8. Choosing Price Over Coverage

It is tempting to go with the cheapest option available, especially when you are already pushing your budget to buy the property. However, cheap policies usually have high deductibles, limited coverage, and exclusions that do not cover your investment.

Tip: Don’t just look at the premium you will pay for the coverage. Try to figure out what the policies cover and determine the value of the policies, not just the price. It is worth paying

9. Not Updating Coverage Over Time

Insurance is not a one-and-done process. As property values rise, renovations are made, or new risks emerge, your insurance needs will change. Yet many homeowners never update their coverage after purchase.

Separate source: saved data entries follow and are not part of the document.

-- ==== Sys2Proof/Laws/Begun.lean ====
section
/-!
SUPPORT. What is read from a state at the beginning of a command is what is read from the state before it.
-/

namespace Sys2Proof.Machine

variable (s : State)
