-- ==== Sys2Proof/Laws/Frames.lean ====
section
/-!
SUPPORT. What a register update, an output or a change of one table leaves to be read elsewhere.
-/

namespace Sys2Proof.Machine

variable (s : State)

@[simp] theorem State.setReg_port (a v : Nat) (k : Nat) : (s.setReg a v).port k = s.port k := (rfl)
@[simp] theorem State.setReg_lane (a v : Nat) (k : Nat) : (s.setReg a v).lane k = s.lane k := (rfl)
@[simp] theorem State.setReg_sc (a v : Nat) (k : Nat) : (s.setReg a v).sc k = s.sc k := (rfl)
@[simp] theorem State.setReg_mach (a v : Nat) (k : Nat) : (s.setReg a v).mach k = s.mach k := (rfl)
@[simp] theorem State.setReg_fen (a v : Nat) (k : Nat) : (s.setReg a v).fen k = s.fen k := (rfl)
@[simp] theorem State.setReg_up (a v : Nat) (k : Nat) : (s.setReg a v).up k = s.up k := (rfl)
@[simp] theorem State.setReg_lock (a v : Nat) (k : Nat) : (s.setReg a v).lock k = s.lock k := (rfl)
@[simp] theorem State.setReg_camPort (a v : Nat) (k : Nat) : (s.setReg a v).camPort k = s.camPort k := (rfl)
@[simp] theorem State.setReg_enc (a v : Nat) (k : Nat) : (s.setReg a v).enc k = s.enc k := (rfl)
@[simp] theorem State.setReg_winWord (a v : Nat) (k : Nat) : (s.setReg a v).winWord k = s.winWord k := (rfl)
@[simp] theorem State.p_port (f : FR) (v : Nat) (k : Nat) : (s.p f v).port k = s.port k := (rfl)
@[simp] theorem State.p_lane (f : FR) (v : Nat) (k : Nat) : (s.p f v).lane k = s.lane k := (rfl)
@[simp] theorem State.p_sc (f : FR) (v : Nat) (k : Nat) : (s.p f v).sc k = s.sc k := (rfl)
@[simp] theorem State.p_mach (f : FR) (v : Nat) (k : Nat) : (s.p f v).mach k = s.mach k := (rfl)
@[simp] theorem State.p_fen (f : FR) (v : Nat) (k : Nat) : (s.p f v).fen k = s.fen k := (rfl)
@[simp] theorem State.p_up (f : FR) (v : Nat) (k : Nat) : (s.p f v).up k = s.up k := (rfl)
@[simp] theorem State.p_lock (f : FR) (v : Nat) (k : Nat) : (s.p f v).lock k = s.lock k := (rfl)
@[simp] theorem State.p_camPort (f : FR) (v : Nat) (k : Nat) : (s.p f v).camPort k = s.camPort k := (rfl)
@[simp] theorem State.p_enc (f : FR) (v : Nat) (k : Nat) : (s.p f v).enc k = s.enc k := (rfl)
@[simp] theorem State.p_winWord (f : FR) (v : Nat) (k : Nat) : (s.p f v).winWord k = s.winWord k := (rfl)
@[simp] theorem State.incBy_port (f : FR) (n : Nat) (k : Nat) : (s.incBy f n).port k = s.port k := (rfl)
@[simp] theorem State.incBy_lane (f : FR) (n : Nat) (k : Nat) : (s.incBy f n).lane k = s.lane k := (rfl)
@[simp] theorem State.incBy_sc (f : FR) (n : Nat) (k : Nat) : (s.incBy f n).sc k = s.sc k := (rfl)
@[simp] theorem State.incBy_mach (f : FR) (n : Nat) (k : Nat) : (s.incBy f n).mach k = s.mach k := (rfl)
@[simp] theorem State.incBy_fen (f : FR) (n : Nat) (k : Nat) : (s.incBy f n).fen k = s.fen k := (rfl)
@[simp] theorem State.incBy_up (f : FR) (n : Nat) (k : Nat) : (s.incBy f n).up k = s.up k := (rfl)
@[simp] theorem State.incBy_lock (f : FR) (n : Nat) (k : Nat) : (s.incBy f n).lock k = s.lock k := (rfl)
@[simp] theorem State.incBy_camPort (f : FR) (n : Nat) (k : Nat) : (s.incBy f n).camPort k = s.camPort k := (rfl)
@[simp] theorem State.incBy_enc (f : FR) (n : Nat) (k : Nat) : (s.incBy f n).enc k = s.enc k := (rfl)
@[simp] theorem State.incBy_winWord (f : FR) (n : Nat) (k : Nat) : (s.incBy f n).winWord k = s.winWord k := (rfl)
@[simp] theorem State.inc_port (f : FR) (k : Nat) : (s.inc f).port k = s.port k := (rfl)
@[simp] theorem State.inc_lane (f : FR) (k : Nat) : (s.inc f).lane k = s.lane k := (rfl)
@[simp] theorem State.inc_sc (f : FR) (k : Nat) : (s.inc f).sc k = s.sc k := (rfl)
@[simp] theorem State.inc_mach (f : FR) (k : Nat) : (s.inc f).mach k = s.mach k := (rfl)
@[simp] theorem State.inc_fen (f : FR) (k : Nat) : (s.inc f).fen k = s.fen k := (rfl)
@[simp] theorem State.inc_up (f : FR) (k : Nat) : (s.inc f).up k = s.up k := (rfl)
@[simp] theorem State.inc_lock (f : FR) (k : Nat) : (s.inc f).lock k = s.lock k := (rfl)
@[simp] theorem State.inc_camPort (f : FR) (k : Nat) : (s.inc f).camPort k = s.camPort k := (rfl)
@[simp] theorem State.inc_enc (f : FR) (k : Nat) : (s.inc f).enc k = s.enc k := (rfl)
@[simp] theorem State.inc_winWord (f : FR) (k : Nat) : (s.inc f).winWord k = s.winWord k := (rfl)
@[simp] theorem State.latch_port (b : Nat) (k : Nat) : (s.latch b).port k = s.port k := (rfl)
@[simp] theorem State.latch_lane (b : Nat) (k : Nat) : (s.latch b).lane k = s.lane k := (rfl)
@[simp] theorem State.latch_sc (b : Nat) (k : Nat) : (s.latch b).sc k = s.sc k := (rfl)
@[simp] theorem State.latch_mach (b : Nat) (k : Nat) : (s.latch b).mach k = s.mach k := (rfl)
@[simp] theorem State.latch_fen (b : Nat) (k : Nat) : (s.latch b).fen k = s.fen k := (rfl)
@[simp] theorem State.latch_up (b : Nat) (k : Nat) : (s.latch b).up k = s.up k := (rfl)
@[simp] theorem State.latch_lock (b : Nat) (k : Nat) : (s.latch b).lock k = s.lock k := (rfl)
@[simp] theorem State.latch_camPort (b : Nat) (k : Nat) : (s.latch b).camPort k = s.camPort k := (rfl)
@[simp] theorem State.latch_enc (b : Nat) (k : Nat) : (s.latch b).enc k = s.enc k := (rfl)
@[simp] theorem State.latch_winWord (b : Nat) (k : Nat) : (s.latch b).winWord k = s.winWord k := (rfl)
@[simp] theorem State.emit_port (o : Output) (k : Nat) : (s.emit o).port k = s.port k := (rfl)
@[simp] theorem State.emit_lane (o : Output) (k : Nat) : (s.emit o).lane k = s.lane k := (rfl)
@[simp] theorem State.emit_sc (o : Output) (k : Nat) : (s.emit o).sc k = s.sc k := (rfl)
@[simp] theorem State.emit_mach (o : Output) (k : Nat) : (s.emit o).mach k = s.mach k := (rfl)
@[simp] theorem State.emit_fen (o : Output) (k : Nat) : (s.emit o).fen k = s.fen k := (rfl)
@[simp] theorem State.emit_up (o : Output) (k : Nat) : (s.emit o).up k = s.up k := (rfl)
@[simp] theorem State.emit_lock (o : Output) (k : Nat) : (s.emit o).lock k = s.lock k := (rfl)
@[simp] theorem State.emit_camPort (o : Output) (k : Nat) : (s.emit o).camPort k = s.camPort k := (rfl)
@[simp] theorem State.emit_enc (o : Output) (k : Nat) : (s.emit o).enc k = s.enc k := (rfl)
@[simp] theorem State.emit_winWord (o : Output) (k : Nat) : (s.emit o).winWord k = s.winWord k := (rfl)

Tip: Review your insurance annually. Update your policy if you’ve renovated, added new structures, or purchased expensive items that increase the value of your property.

Conclusion

Insurance may not be the most exciting part of buying real estate, but it’s one of the most important. Avoiding common mistakes like underinsuring your property, skipping title insurance, or overlooking natural disaster coverage can make the difference between financial security and financial ruin.

To recap, the biggest mistakes to avoid are:

1. Waiting too long to shop for insurance.

2. Assuming standard policies cover everything.

3. Skipping title insurance.

4. Underinsuring based on market value.

5. Forgetting liability protection.

6. Using the wrong policy for rentals.

7. Ignoring local risks and laws.

8. Choosing the cheapest policy over the best coverage.

9. Failing to update your policy over time.

Real estate is a valuable asset. By taking insurance seriously from the start, you’ll not only protect your property but also safeguard your financial future.